Nikhil Kandpal, Brian Lester, Mohammed Muqeeth, Anisha Mascarenhas, Monty Evans, Vishal Baskaran, Tenghao Huang, Haokun Liu, Colin Raffel
Git theta is a new plugin for the popular version control tool git.
The authors’ hypothesis is that model creation is not done collaboratively simply because we lack the suite of tools required to do it effectively. They draw parallels to the software days of old which lacked a lot of the best practices and methodologies that have been developed in the decades that followed.
The creators of git theta argue that machine learning and data science occupy a similar space that software did all those years ago. They suggest more tooling built for purpose will enable machine learning research and engineering to graduate to the level of software engineering.
The paper introduces the design of a plugin that enables authors of machine learning models to collaborate in much the same way that authors of software do.
git was built for handling files of human readable text (namely, source code for the Linux kernel). Machine learning models on the other hand tend to consist of billions of parameters organised into various arrays of numbers.
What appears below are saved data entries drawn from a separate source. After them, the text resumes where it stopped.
/-- The last barrier of a scratchpad of 4 KiB; an address that is not aligned, one beyond it; the bits of a barrier that
expects one arrival, of one that has it, of one in its next phase, and with a command pending. -/
theorem witness_StageBarriers :
    let s := mappedOne [(2, ownAddr 0xFF0), (3, 1)]
    let x := unit s
    let f : Fields := { a := some (.s 2), b := some (.s 3) }
    let b := stgInit 0 1
    fitsTx s f ∧ fitsTx s { f with dst := some (.s 1) } ∧ (x.stgOff (ownAddr 0xFF0)).toOption = some 0xFF0 ∧
    s.readFail x.cl 0 (.sram 0 (x.w.phys 0xFF0)) 16 = none ∧ (x.stgOff (ownAddr 0xFF8)).toOption = none ∧
    (ownAddr 0xFF8).toNat % 16 ≠ 0 ∧ (ownAddr 0x1000).toNat % 16 = 0 ∧
    x.w.cfg.scratch < (ownAddr 0x1000).toNat % 2 ^ 19 + 16 ∧ (x.stgOff (ownAddr 0x1000)).toOption = none ∧
    stgPend b = 0 ∧ 65535 % 65536 ≠ 0 ∧ 65536 % 65536 = 0 ∧ stgArrived b < stgExpect b ∧
    stgExpect (stgSet b 16 16 1) ≤ stgArrived (stgSet b 16 16 1) ∧ 8 ≤ stgStatus b 1 ∧ stgInv b = 0 ∧
    stgPend (BitVec.allOnes 128) ≠ 0 := by
  unfold fitsTx fits State.Issues State.OperandsReady
  repeat' apply And.intro
  all_goals decide +kernel

/-- A group that sends to its own cluster, one with a lane whose target is off the mesh, and one with a message for each
active lane. -/
theorem witness_Messages :
    let f : Fields := { a := some (.s 2), b := some (.s 3) }
    let s := mappedGroup fun t => thr [(2, w64 t)]
    let o := mappedGroup fun t => thr [(2, if t = 6 then 36 * 256 else 0)]
    let r := mappedGroup fun t => if t % 2 = 0 ∨ t = 1 ∨ t = 3 then { mbox := { msgs := [⟨w64 t, 0, .device⟩] } } else {}
    fitsTx s f ∧ (∀ t ∈ (unit s).active, sendTarget (unit s).cl (((unit s).w.thr t).vals f).sa ≠ none ∧
      s.releaseWaits (unit s) [t] (sendScope (unit s).cl (((unit s).w.thr t).vals f).sa) = false) ∧
    fitsTx o f ∧ (∃ t ∈ (unit o).active, sendTarget (unit o).cl (((unit o).w.thr t).vals f).sa = none) ∧
    fitsTx r { dst := some (.s 1) } ∧ (∀ t ∈ (unit r).active, ((unit r).w.thr t).mbox.msgs ≠ []) ∧
    r.scoreboard (unit r) [.s 26, .s 27] = false ∧ 7 ∉ (unit r).active := by
  unfold fitsTx fits State.Issues State.OperandsReady
  repeat' apply And.intro
  all_goals decide +kernel

/-- A workgroup with a task slot whose column 0 runs a text of 4 KiB, a message to a mailbox and one that starts a task,
a refusal on its way back, and a run-queue entry. -/
theorem witness_MessageEvents :
    let w := { wg [(0, {})] with cfg := { taskSlots := 1 } }
    let o : CodeObj := { handle := 0, ctx := 0, roles := [⟨0x4000, 4096, 0, 0, 0, []⟩], places := [], boot := [], digest := [] }
    let m : MsgFlight := { id := 3, wg := 1, t := 0, src := 0, launch := 1, desc := 1, body := 7, hdr := 0, flag := none }
    let k := { m with id := 4, desc := 0x80000 + 2 ^ 32 * 1023 }
    let n := { m with id := 5, desc := 32 }
    let r := { m with id := 6, refused := true }
    let e : RunEnt := ⟨1, 31, 0, 0, 7, 8⟩
    let s : State := { on w with objects := [o], flights := [] ++ m :: [k, n, r], clusters := [(0, { runq := [{ e with pipe := 3 }] ++ e :: [] })] }
    let target := fun (m : MsgFlight) => (sendTarget m.src m.desc).bind fun c =>
      if c = m.src then (s.wg? m.wg).filter fun w => w.cluster == c else s.target? m.launch c
    (∀ q ∈ [] ++ [k, n, r], q.id ≠ m.id) ∧ m.refused = false ∧ target m = some w ∧ s.msgRefused w m.desc = false ∧
    msgTask m.desc = false ∧ target k = some w ∧ s.msgRefused w k.desc = false ∧ msgTask k.desc = true ∧
    (∀ q ∈ [m], q.refused = true ∨ q.sameWay k = false) ∧ target n = some w ∧ s.msgRefused w n.desc = true ∧
    r.refused = true ∧ (s.saved? r.wg).isNone ∧
    (s.cl 0).runq = [{ e with pipe := 3 }] ++ e :: [] ∧ (∀ q ∈ [{ e with pipe := 3 }], q.pipe ≠ 31) ∧
    s.wg? e.wg = some w ∧ s.saving w = false ∧ 0x4000 % 4 = 0 ∧ w.dormant 31 = some 159 ∧ s.wgRole w e.col = some ⟨0x4000, 4096, 0, 0, 0, []⟩ := by
  repeat' apply And.intro
  all_goals decide +kernel

/-- Barrier 15 with threads 1, 3, 4, 6 and 7 as members: the group arrives, waits, synchronises; a number that the
workgroup has not; a phase that is over and one that is not. -/
theorem witness_HardwareBarriers :
    let put := fun (s : State) (b : Hb) => s.modWg 1 fun w => { w with hbs := [(15, b)] }
    let b : Hb := { member := 0xDA, valid := true }
    let g := mappedGroup fun t => thr [(2, 0xDA), (4, w64 (t % 2))]
    let s := put g b
    let p := put g { b with phase := true }
    let y := put (mappedGroup fun _ => { hbsync := some ⟨15, false, 1⟩ }) { b with phase := true }
    let fi : Fields := { a := some (.s 2), b := some (.s 3) }
    let fw : Fields := { b := some (.s 3), dst := some (.s 1) }
    let x := unit s
    let none' := lanes8
    let w := { wg [] with hbs := [(15, { b with arrived := 0x5A })], threads := [(7, { exited := true })] }
    let k := mapped (wg [(128, thr [(2, 0xDA)])])
    let k : State := { k with cur := some ⟨1, 128⟩ }
    fitsTx k fi ∧ fitsTx k fw ∧ fitsTx k { dst := some (.s 1) } ∧ (unit k).isTask = true ∧ 15 < (unit k).w.cfg.hb ∧
    (unit k).hbInitTrap false 15 (hbMask 0xDA 0) = none ∧ (unit k).active = [128] ∧ ((unit k).w.thr 128).hbsync = none ∧
    fitsTx none' fi ∧ fitsTx s fi ∧ 15 < x.w.cfg.hb ∧ x.isTask = false ∧ x.hbInitTrap false 15 (hbMask 0xDA 0) = none ∧
    fitsTx s { dst := some (.s 1) } ∧ (∀ t ∈ x.active, b.valid = true ∧ b.member.getLsbD t = true ∧
      b.arrived.getLsbD t = false) ∧ s.releaseWaits x x.active b.scope = false ∧
    fitsTx p fw ∧ (∀ t ∈ (unit p).active, (mget {} (unit p).w.hbs 15).open t false = true) ∧
    (∀ t ∈ x.active, (x.w.thr t).hbsync = none) ∧ x.active ≠ [] ∧
    fitsTx y { dst := some (.s 1) } ∧ (∀ t ∈ (unit y).active, ((unit y).w.thr t).hbsync = some ⟨15, false, 1⟩ ∧
      (mget {} (unit y).w.hbs 15).open t false = true) ∧
    fitsTx none' fw ∧ fitsTx none' { dst := some (.s 1) } ∧ (unit none').w.cfg.hb ≤ 0 ∧
    (on w).wg? w.id = some w ∧ (mget {} w.hbs 15).valid = true ∧ (mget {} w.hbs 15).ens = false ∧
    (mget {} w.hbs 15).member ≠ 0 ∧ w.hbFull 15 = true ∧ x.w.hbFull 15 = false := by
  unfold fitsTx fits State.Issues State.OperandsReady
  repeat' apply And.intro
  all_goals decide +kernel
In its standard usage, git treats files containing model parameters as one big monolithic blob of data. Changing even a single byte will cause git to store an entire new copy of the file. Worse still, things like highlighting differences in a file before and after a change, resolving conflicts when two people have made changes to the same part of a file, are all lost when putting these files under git version control.
To bring back the useful functionality you get using git with text files, the authors of the extension make use of the structure inherent in almost all machine learning models. Instead of treating the file as one blob, they introduce the notion of “parameter groups”. This way, each array of numbers in the model (of which there may be thousands) is stored separately.
This enables a researcher to adjust the parameters in the last layer of a neural network, for example, and allow other collaborators to easily view their change. It also allows collaborators to make their own changes to other layers of the network without risk of a change conflict. This also avoids the problem of single byte changes to a 100GiB model creating another 100GiB copy. Instead, only a single parameter group needs to be copied.
Although not a traditional machine learning paper expected at ICML, this paper stood out as a clever solution to a problem faced by nearly all industry practitioners of machine learning.